-- ==== Sys2Proof/Machine/DataDisp.lean ====
section
/-! DEFINITION. State of the annunciator panel drive (spec/16), as plain data. Field defaults are the reset values. -/

namespace Sys2Proof.Machine
open Sys2Proof

/-- What a content item shows (R436): text lines with whether each is drawn swapped, a bar, a lamp. -/
inductive ItemView where
  | lines (l : List (Bytes × Bool))
  | bar (e : Option Word)
  | lamp (on : Bool)
  deriving DecidableEq, Repr

/-- One region (R430 to R434, R438). A request carries whether it is of mode 0. -/
structure Rg where
  /-- what the items showed when the last rendering started (R435) -/
  shown : Option (List ItemView) := none
  /-- renderings under way: the scan tick that started each, and what it draws -/
  rendering : List (Nat × List ItemView) := []
  /-- the buffer the DSP engine wrote, two pixels per byte, and its stored CRC -/
  buf  : Bytes := []
  rendered : Bool := false
  crc  : Word := 0#32
  /-- a rendering's request held back by MIN_INT, until this DEVTIME -/
  dspAt : Option Nat := none
  /-- request that starts at the next frame boundary, and the queued one -/
  req  : Option Bool := none
  queued : Option Bool := none
  run  : Bool := false
  frame : Nat := 0
  leff : Nat := 0
  mode : Nat := 0
  band : Nat := 0
  /-- what the running waveform draws, and where -/
  img  : Bytes := []
  rx   : Nat := 0
  ry   : Nat := 0
  rw   : Nat := 0
  rh   : Nat := 0
  startAt : Option Nat := none
  /-- updates started since the image was applied, for FULL_EVERY -/
  upds : Nat := 0
  cnt  : Nat := 0
  corrupt : Bool := false
  corrSeen : Bool := false
  redraw : Bool := false
  /-- the next update is of mode 0 (R437) -/
  full0 : Bool := false
  deriving DecidableEq, Repr

/-- The panel (R422 to R443). BIAS codes of R443. -/
structure Disp where
  bias : Nat := 0
  /-- rise: its start and the steps done (R439) -/
  riseAt : Nat := 0
  riseStep : Nat := 0
  /-- discharge step reached, 0 while none runs (R441) -/
  dis  : Nat := 0
  /-- RAIL_OK bits -/
  rails : Nat := 0
  /-- waveforms complete, then the discharge runs -/
  stopping : Bool := false
  /-- the rails rise when the running discharge ends -/
  want : Bool := false
  /-- band of the previous update since the rails rose (R428), band shown, BAND_BAD -/
  bandB : Option Nat := none
  band : Nat := 0
  bandBad : Bool := false
  refused : Bool := false
  temp : Word := 0x80000000#32
  /-- DSP_VCOM as written and as in force -/
  vcomW : Nat := 0
  vcom : Nat := 0
  len  : Nat := 0
  updCnt : Word := 0#32
  rgs  : Table Rg := []
  /-- panel levels by row, two pixels per byte; an empty row stands at level 15 (R433) -/
  rows : Table Bytes := []
  /-- frames scanned: polarity (R423) -/
  frameNo : Nat := 0
  /-- DEVTIME at which scanning started, and frame periods that have ended since (R424) -/
  scanAt : Nat := 0
  scans : Nat := 0
  /-- pixels that left every region wait for level 15; frames done and frames in all of that update (R437) -/
  bgPend : Bool := false
  bg   : Option (Nat × Nat) := none
  deriving DecidableEq, Repr

end Sys2Proof.Machine
end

============

▶ **Your goal**
Each line that has the word "rails" counts once. How many such lines are in the data? Give the number alone.

▶ **Solution to this task**
3